- Task directions
For the word "linesOf", count the lines in the records below that include it and give only that number.
##############################
-- ==== Sys2Proof/Laws/State.lean ====
section
/-! SUPPORT. The small lemmas of each named update of the state: one per field, so that no later proof unfolds a record
update. -/

namespace Sys2Proof.Machine

/-! ### logEvent -/

@[simp] theorem logEvent_cfg (e : Event) (s : State) : (logEvent e s).cfg = s.cfg := rfl
@[simp] theorem logEvent_w0 (e : Event) (s : State) : (logEvent e s).w0 = s.w0 := rfl
@[simp] theorem logEvent_w1 (e : Event) (s : State) : (logEvent e s).w1 = s.w1 := rfl
@[simp] theorem logEvent_ibuf (e : Event) (s : State) : (logEvent e s).ibuf = s.ibuf := rfl
@[simp] theorem logEvent_ilen (e : Event) (s : State) : (logEvent e s).ilen = s.ilen := rfl
@[simp] theorem logEvent_busy (e : Event) (s : State) : (logEvent e s).busy = s.busy := rfl
@[simp] theorem logEvent_res (e : Event) (s : State) : (logEvent e s).res = s.res := rfl
@[simp] theorem logEvent_xstate (e : Event) (s : State) : (logEvent e s).xstate = s.xstate := rfl
@[simp] theorem logEvent_latch (e : Event) (s : State) : (logEvent e s).latch = s.latch := rfl
@[simp] theorem logEvent_seq (e : Event) (s : State) : (logEvent e s).seq = s.seq := rfl
@[simp] theorem logEvent_scratch (e : Event) (s : State) : (logEvent e s).scratch = s.scratch := rfl
@[simp] theorem logEvent_crcr (e : Event) (s : State) : (logEvent e s).crcr = s.crcr := rfl
@[simp] theorem logEvent_locals (e : Event) (s : State) : (logEvent e s).locals = s.locals := rfl
@[simp] theorem logEvent_pins (e : Event) (s : State) : (logEvent e s).pins = s.pins := rfl
@[simp] theorem logEvent_trace (e : Event) (s : State) : (logEvent e s).trace = s.trace ++ [e] := rfl
@[simp] theorem logEvent_env (e : Event) (s : State) : (logEvent e s).env = s.env := rfl
@[simp] theorem logEvent_draws (e : Event) (s : State) : (logEvent e s).draws = s.draws := rfl
@[simp] theorem logEvent_host (e : Event) (s : State) : (logEvent e s).host = s.host := rfl
@[simp] theorem logEvent_hostRead (e : Event) (s : State) : (logEvent e s).hostRead = s.hostRead := rfl

/-! ### takeAnswer -/

@[simp] theorem takeAnswer_cfg (s : State) : (takeAnswer s).cfg = s.cfg := rfl
@[simp] theorem takeAnswer_w0 (s : State) : (takeAnswer s).w0 = s.w0 := rfl
@[simp] theorem takeAnswer_w1 (s : State) : (takeAnswer s).w1 = s.w1 := rfl
@[simp] theorem takeAnswer_ibuf (s : State) : (takeAnswer s).ibuf = s.ibuf := rfl
@[simp] theorem takeAnswer_ilen (s : State) : (takeAnswer s).ilen = s.ilen := rfl
@[simp] theorem takeAnswer_busy (s : State) : (takeAnswer s).busy = s.busy := rfl
@[simp] theorem takeAnswer_res (s : State) : (takeAnswer s).res = s.res := rfl
@[simp] theorem takeAnswer_xstate (s : State) : (takeAnswer s).xstate = s.xstate := rfl
@[simp] theorem takeAnswer_latch (s : State) : (takeAnswer s).latch = s.latch := rfl
@[simp] theorem takeAnswer_seq (s : State) : (takeAnswer s).seq = s.seq := rfl
@[simp] theorem takeAnswer_scratch (s : State) : (takeAnswer s).scratch = s.scratch := rfl
@[simp] theorem takeAnswer_crcr (s : State) : (takeAnswer s).crcr = s.crcr := rfl
@[simp] theorem takeAnswer_locals (s : State) : (takeAnswer s).locals = { s.locals with ordinal := s.locals.ordinal + 1 } := rfl
@[simp] theorem takeAnswer_pins (s : State) : (takeAnswer s).pins = s.pins := rfl
@[simp] theorem takeAnswer_trace (s : State) : (takeAnswer s).trace = s.trace := rfl
@[simp] theorem takeAnswer_env (s : State) : (takeAnswer s).env = s.env.tail := rfl
@[simp] theorem takeAnswer_draws (s : State) : (takeAnswer s).draws = s.draws + 1 := rfl
@[simp] theorem takeAnswer_host (s : State) : (takeAnswer s).host = s.host := rfl
@[simp] theorem takeAnswer_hostRead (s : State) : (takeAnswer s).hostRead = s.hostRead := rfl
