@[simp] theorem readBack_control (s : State) :
    (readBack s)[1]? = some (regRead s.cfg s.cfg.regs.control fun v u =>
      .next { u with
        scratch.lb := (v &&& u.cfg.masks.controlRxLastBits).setWidth 3
        res.rbitlen := bitLength u.scratch.lvl ((v &&& u.cfg.masks.controlRxLastBits).setWidth 3) }) := rfl

/-- A line of ReadBack. -/
theorem execute_readBack {cmd : Byte} {s : State} {k n : Nat} {l : Line} (h : (readBack s)[k]? = some l)
    (hn : n = (executeHead cmd s).length + 4 + k) : (linesOf (.executeCommand cmd) s)[n]? = some l :=
  (getElem?_past (by simp [pollIrq, hn])).trans h

/-- A FIFO read of ReadBack. -/
theorem readBack_fifo {s : State} {k : Nat} (h : k < readBackCount s) :
    (readBack s)[2 + k]? =
      some (regRead s.cfg s.cfg.regs.fifoData fun v u => .next { u with res.rdata := u.res.rdata ++ [v] }) :=
  (getElem?_past (k := k) (by simp [Nat.add_comm])).trans (by rw [List.getElem?_replicate, if_pos h])

theorem length_calcCrc (s : State) : (linesOf .calcCrc s).length = (calcCrcHead s).length + 4 := by
  simp [linesOf, calcCrcLines, pollCrc]

/-- A line of PollCrc. -/
theorem calcCrc_poll {s : State} {k n : Nat} {l : Line}
    (h : (pollCrc s.cfg ((calcCrcHead s).length + 1))[k]? = some l) (hn : n = (calcCrcHead s).length + k) :
    (linesOf .calcCrc s)[n]? = some l := (getElem?_past hn).trans h

theorem length_reset (s : State) : (linesOf .reset s).length = 4 + s.cfg.resetProgram.length := by
  simp [linesOf, resetLines, setBits]; omega

/-- A write of RESET_PROGRAM. -/
theorem reset_program {s : State} {k n : Nat} {rv : Byte × Byte} (h : s.cfg.resetProgram[k]? = some rv)
    (hn : n = 4 + k) : (linesOf .reset s)[n]? = some (regWrite s.cfg rv.1 rv.2) :=
  (getElem?_past (k := k) (by simp [setBits, hn])).trans (by rw [List.getElem?_map, h]; rfl)

end Sys2Proof.Machine
end

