-- ==== Sys2Proof/Tests/Slice0.lean ====
section
/-! SUPPORT. The model's own tests. Expected results come from the spec: the encoding table of 30_encoding.md R72 to R79 and the
vectors of 95_test_vectors.md (named in each docstring). After them, a witness for the hypotheses of each statement. -/

namespace Sys2Proof.Tests

open Sys2Proof Sys2Proof.Machine

/-! ### Small states -/

/-- A fresh instance of a backend. -/
def idle (b : Backend) : State := State.initial (Config.standard b)

/-- The host has loaded `d`, written W1 and W0, and the environment's next answers are `env`. -/
def begun (b : Backend) (w0 w1 : Word) (d : List Byte) (env : List Answer) : State :=
  { startCommand w0 { idle b with w1 := w1, ibuf := d, ilen := d.length } with env := env }

/-- The same, at line `p` of the command's rule. -/
def lineAt (p : Nat) (s : State) : State := { s with seq.pos := p }

/-- The state `exec` answers. -/
def after (i : Instr) (s : State) : Option State :=
  match exec i s with
  | .next t => some t
  | .fault _ => none
  | .refused _ => none

/-- STATUS / RBOOL / RVAL of the state `exec` answers, as 95_test_vectors.md writes results. -/
def result (i : Instr) (s : State) : Option (Status × Bool × Half) :=
  (after i s).map fun t => (t.res.status, t.res.rbool, t.res.rval)

/-- RDATA and RLEN of the state `exec` answers. -/
def output (i : Instr) (s : State) : Option (List Byte × Nat) := (after i s).map fun t => (t.res.rdata, t.res.rlen)

/-- The events one step of `exec` adds to an empty trace. -/
def events (i : Instr) (s : State) : Option (List Event) := (after i s).map fun t => t.trace

/-- The response frame B0 of 95_test_vectors.md 2.3. -/
def frameB0 : List Byte := [0x00, 0x00, 0xFF, 0x06, 0xFA, 0xD5, 0x03, 0x32, 0x01, 0x06, 0x07, 0xE8, 0x00]

/-- ACK (R81). -/
def ackBytes : List Byte := [0x00, 0x00, 0xFF, 0x00, 0xFF, 0x00]

/-! ### WellFormed: each check refuses an ill-formed term -/

theorem test_wf_readReg : ¬(Instr.readReg 64).WellFormed ∧ (Instr.readReg 63).WellFormed := by decide
theorem test_wf_writeReg : ¬(Instr.writeReg 64 0).WellFormed ∧ (Instr.writeReg 63 255).WellFormed := by decide
theorem test_wf_setBitmask : ¬(Instr.setBitmask 64 0).WellFormed ∧ (Instr.setBitmask 63 255).WellFormed := by decide
theorem test_wf_clearBitmask : ¬(Instr.clearBitmask 64 0).WellFormed ∧ (Instr.clearBitmask 63 255).WellFormed := by
  decide
theorem test_wf_executeCommand : ¬(Instr.executeCommand 16).WellFormed ∧ (Instr.executeCommand 15).WellFormed := by
  decide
##############################
- Written answer
7